── DATA FOR THIS EXERCISE
/-- The values of one repetition: its snapshot and value of each field, and the counters. -/
def repValues (p : Pkt) (t r : List Byte) (base k : Nat) (tag : Tag) (quality : Nat) : List (Int × HVal) × List Nat :=
  let sn := tagSnap r tag
  if tag.bad then ([], [8])
  else if sn.2 then ([], [6])
  else
    let one : List Byte → List (Int × HVal) × List Nat := fun (f : List Byte) =>
      match fieldVal p.data f (base + k * fld t 28 2) (gBf16 r) with
      | .val x bq =>
        let tg := fld f 4 4
        let ent := bits tg 17 0
        let chan := bits tg 27 24
        let pres := if tag.unsync then 3 else if bq then 2 else 1
        let st := 128 * b2n (decide (fld t 9 1 = 0)) + 64 * b2n p.synth + 16 * b2n p.tagged + 4 * (quality % 4) + pres
        ([(sn.1, { slot := (ent - gEfirst r) * gVpe r + chan, ent := ent, chan := chan, x := x, status := st })], [])
      | .rawMiss => ([], [15])
      | .beyond => ([], [13])
      | .nonFin => ([], [16])
    let rs := (tplFields t).map one
    (rs.flatMap (fun a => a.1), rs.flatMap (fun a => a.2))

def Dev.hudCounts (d : Dev) : List Nat → Dev
  | [] => d
  | k :: ks => (d.hudCount k 1).hudCounts ks

/-- R319: FILEDROP after at least 1 ms without one. -/
def Dev.fileDrop (d : Dev) (p g n : Nat) : Dev :=
  let d1 := (d.hudCount 12 n).event (hudBase + 8) 3
  let d2 := { d1 with flow := { d1.flow with fileDropAt := some d.now } }
  match d.flow.fileDropAt with
  | some t => if t + msec ≤ d.now then d2.hudEvent p 4 g 1 0 else d2
  | none => d2.hudEvent p 4 g 1 0

/-- R301 to R307: file a packet. -/
def Dev.filePkt (d : Dev) (i : Nat) : Dev :=
  let p := d.pkt i
  let d0 := d.hudCount 1 1
  match d.useTemplate p with
  | .error 10 => let t := d.tplRec (bits p.res 207 192) p.ver; d0.hudCount 10 (fld t 18 2 * fld t 13 1)
  | .error k => (d0.hudCount k 1).event (hudBase + 8) 5
  | .ok (t, g, r) =>
    let base := parW p 26 23 16
    let flen := parW p 25 15 0
    if bit (fld t 11 1) 1 && decide (beIn p.data (base + flen - 2) 2 ≠ some (crcCcitt (sub p.data base (flen - 2)))) then
      (d0.hudCount 13 1).event (hudBase + 8) 5
    else
      match d.corrStamp p.stamp with
      | none => d0.hudCount 18 1
      | some (q, corr) =>
        let reps := (upTo (fld t 13 1)).map (fun k =>
          match d.tagOf p.data t base k q with
          | none => ([], [13])
          | some tag => repValues p t r base k tag p.stamp.quality)
        let vals := reps.flatMap (fun a => a.1)
        let cnts := reps.flatMap (fun a => a.2)
        let d1 := d0.hudCounts cnts
        let d2 := if cnts.contains 13 then d1.event (hudBase + 8) 5 else d1
        let d3 := if corr then d2.hudCount 17 vals.length else d2
        if 65536 < d3.flow.fileQ.length + vals.length then d3.fileDrop (gPtn r) g vals.length
        else d3.fileValues g r vals

/-- R304: does a packet come before another: by the FCLK in which it became fileable, then its port, then its place in the port's order? -/
def Pkt.filesBefore (p q : Pkt) : Bool :=
  rankLt [p.fileAt.getD 0, p.port, p.order] [q.fileAt.getD 0, q.port, q.order]

/-- The fileable packet whose take is next. -/
def Dev.nextFile (d : Dev) : Option Nat :=
  (d.flow.pkts.foldl (fun (m : Option (Nat × Pkt)) kv =>
    if kv.2.fileable then
      (match m with
       | some x => if kv.2.filesBefore x.2 then some kv else m
       | none => some kv)
    else m) none).map (fun x => x.1)

def Dev.takeFiles (d : Dev) : Nat → Dev
  | 0 => d
  | k + 1 =>
    match d.nextFile with
    | none => d
    | some i => (((d.filePkt i).pktUpd i (fun p => { p with hudDone := true })).settle i).takeFiles k

/-- R304: the Huddle takes up to four fileable packets. -/
def Dev.huddleTake (d : Dev) : Dev := d.takeFiles 4

/-- Write one value of the filing queue to HBM. -/
def Dev.writeFile (d : Dev) (v : FileVal) : Dev :=
  let d1 := if v.val = [] then d else d.shWrite v.ptn v.off v.val
  d1.shWrite v.ptn v.soff (leBytes 1 v.status)

def Dev.writeFiles (d : Dev) : List FileVal → Dev
  | [] => d
  | v :: vs => (d.writeFile v).writeFiles vs

/-- R304: up to two values leave the filing queue for HBM. -/
def Dev.filingWrite (d : Dev) : Dev :=
  let q := d.flow.fileQ
  ({ d with flow := { d.flow with fileQ := q.drop 2 } }).writeFiles (q.take 2)

/-! ### Closing (R309, R311, R313, R314) -/

/-- A count of filled slots. -/
def Snap.cnt (s : Snap) (f : Nat → Bool) : Nat := (s.filled.filter (fun kv => f kv.2)).length

/-- Is the stack of a partition's primary extent lost, with no mirror to take writes (R318)? -/
def Dev.areaLost (d : Dev) (p : Nat) : Bool :=
  decide (Tab.get 0 d.ptn.hbm (d.ent p).pstack = 2) && !((d.ent p).prot && (d.ptnAt p).mirrored)

/-- R313: the 256-byte header. -/
def snapHeader (g : Nat) (s : Snap) (gap : Nat) (nominal closed : TStamp) : List Byte :=
  let r := s.recd
  let present := s.filled.length
  padTo 256 ([0x48, 0x55, 0x44, 0x53] ++ leBytes 1 1 ++ leBytes 1 g ++
    leBytes 1 (b2n (gBf16 r) + 2 * b2n s.stepped + 4 * b2n s.areaFault + 8 * b2n s.lateLost) ++ leBytes 1 (gVpe r) ++ leBytes 8 s.n ++
    nominal.bytes ++ closed.bytes ++ leBytes 4 (gNent r) ++ leBytes 4 present ++ leBytes 4 (gSlots r - present) ++
    leBytes 4 (s.cnt (fun b => decide (b % 4 = 2))) ++ leBytes 4 (s.cnt (fun b => decide (b % 4 = 3))) ++ leBytes 4 s.dup ++
    leBytes 4 (s.cnt (fun b => decide (b / 4 % 4 ≠ 0))) ++ leBytes 2 s.late.length ++ leBytes 2 (stick 0xFFFF gap) ++
    leBytes 4 256 ++ leBytes 4 (gStatOff r) ++ leBytes 4 (gLateOff r))

/-- R314: the 32-byte event entry. -/
def snapEvent (g : Nat) (s : Snap) (gap lost : Nat) : List Byte :=
  let present := s.filled.length
  leBytes 8 s.n ++ leBytes 8 (s.buf.getD 0) ++ leBytes 1 g ++
  leBytes 1 (b2n s.buf.isNone + 2 * b2n s.stepped + 4 * b2n s.areaFault) ++ leBytes 2 (stick 0xFFFF lost) ++
  leBytes 4 (gSlots s.recd - present) ++ leBytes 2 s.late.length ++ leBytes 2 (stick 0xFFFF gap) ++ leBytes 4 present

/-- R309: close snapshot s of group g: its writes, the header, the event. -/
def Dev.closeSnap (d : Dev) (g : Nat) (s0 : Snap) : Dev :=
  let p := gPtn s0.recd
  let r := s0.recd
  let mine := d.flow.fileQ.filter (fun v => decide (v.grp = g) && decide (v.n = s0.n))
  let rest := d.flow.fileQ.filter (fun v => !(decide (v.grp = g) && decide (v.n = s0.n)))
  let d1 := ({ d with flow := { d.flow with fileQ := rest } }).writeFiles mine
  let lost := d1.areaLost p && s0.buf.isSome
  let s := { s0 with areaFault := s0.areaFault || lost }
  let x := d1.grpAt g
  let nom := { d1.tmu.stampAt (s.n / gRate r * qsec + (rneRat ((s.n % gRate r) * qsec) (gRate r)).toNat) with flags := 0 }
  let d2 := match s.buf with
    | some off => if lost then d1 else
        (d1.shWrite p (off + gLateOff r) (s.late.flatMap id)).shWrite p off (snapHeader g s x.gap nom d1.stamp)
    | none => d1
  let x' := { x with opened := x.opened.filter (fun t => decide (t.n ≠ s.n)), closed := (s :: x.closed).take (gHoldn r),
                     lastClosed := max x.lastClosed s.n, anyClosed := true, gap := 0, deadlines := x.deadlines ++ [s.n] }
  let q := d2.pqAt (gPq r)
  let pushed := if q.en && decide (q.owner = gPtn r) then d2.pqPush (gPq r) 66 { level := gLevel r, data := snapEvent g s x.gap x.lostEv } else (d2, false)
  let d3 := pushed.1.grpSet g { x' with lostEv := if pushed.2 then 0 else x.lostEv + 1 }
  let d4 := if pushed.2 then d3.hudCount 24 1 else d3
  let d5 := if s.buf.isNone then (d4.event (hudBase + 8) 0).hudEvent p 1 g s.skipDrop s.n else d4
  let d6 := if lost then (d5.event (hudBase + 8) 2).hudEvent p 3 g 1 s.n else d5
  d6.teleMake 4 2 0x0D p g (leBytes 8 g ++ leBytes 8 s.n ++ leBytes 8 0 ++ leBytes 4 s.filled.length ++ leBytes 4 (gSlots r - s.filled.length))

/-- R299, R309: the oldest open snapshot of group g closes when reported time has reached D_n. -/
def Dev.snapClose (d : Dev) (g : Nat) : Dev :=
  match (d.grpAt g).opened with
  | [] => d
  | s :: _ =>
    if d.tmu.unknown || !(d.grpAt g).running then d
    else if d.timeNum s.recd < gCloseNum s.recd s.n then d
    else d.closeSnap g s

/-- R311: the effect of a landed step on the open snapshots of group g: they are marked STEPPED; snapshots never opened count in
GAP. -/
def Dev.stepGroup (d : Dev) (g : Nat) : Dev :=
  let x := d.grpAt g
  let x1 := { x with opened := x.opened.map (fun s => { s with stepped := true }) }
  match x.running, x.next, d.groupRec g with
  | true, some n, some k =>
    let r := Tab.get [] d.flow.tpl k
    let f := d.firstSnap r
    if n < f then d.grpSet g { x1 with next := some f, gap := x1.gap + (f - n) } else d.grpSet g x1
  | _, _, _ => d.grpSet g x1

def Dev.stepGroups (d : Dev) : List Nat → Dev
  | [] => d
  | g :: gs => (d.stepGroup g).stepGroups gs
────
### WHAT IS EXPECTED
Above are the records; repeat exactly the lines from the one holding "def Dev.takeFiles (d : Dev) : Nat → Dev" down to the one holding "let q := d.flow.fileQ", end lines included.

### FINISHED EXERCISE
def Dev.takeFiles (d : Dev) : Nat → Dev
  | 0 => d
  | k + 1 =>
    match d.nextFile with
    | none => d
    | some i => (((d.filePkt i).pktUpd i (fun p => { p with hudDone := true })).settle i).takeFiles k

/-- R304: the Huddle takes up to four fileable packets. -/
def Dev.huddleTake (d : Dev) : Dev := d.takeFiles 4

/-- Write one value of the filing queue to HBM. -/
def Dev.writeFile (d : Dev) (v : FileVal) : Dev :=
  let d1 := if v.val = [] then d else d.shWrite v.ptn v.off v.val
  d1.shWrite v.ptn v.soff (leBytes 1 v.status)

def Dev.writeFiles (d : Dev) : List FileVal → Dev
  | [] => d
  | v :: vs => (d.writeFile v).writeFiles vs

/-- R304: up to two values leave the filing queue for HBM. -/
def Dev.filingWrite (d : Dev) : Dev :=
  let q := d.flow.fileQ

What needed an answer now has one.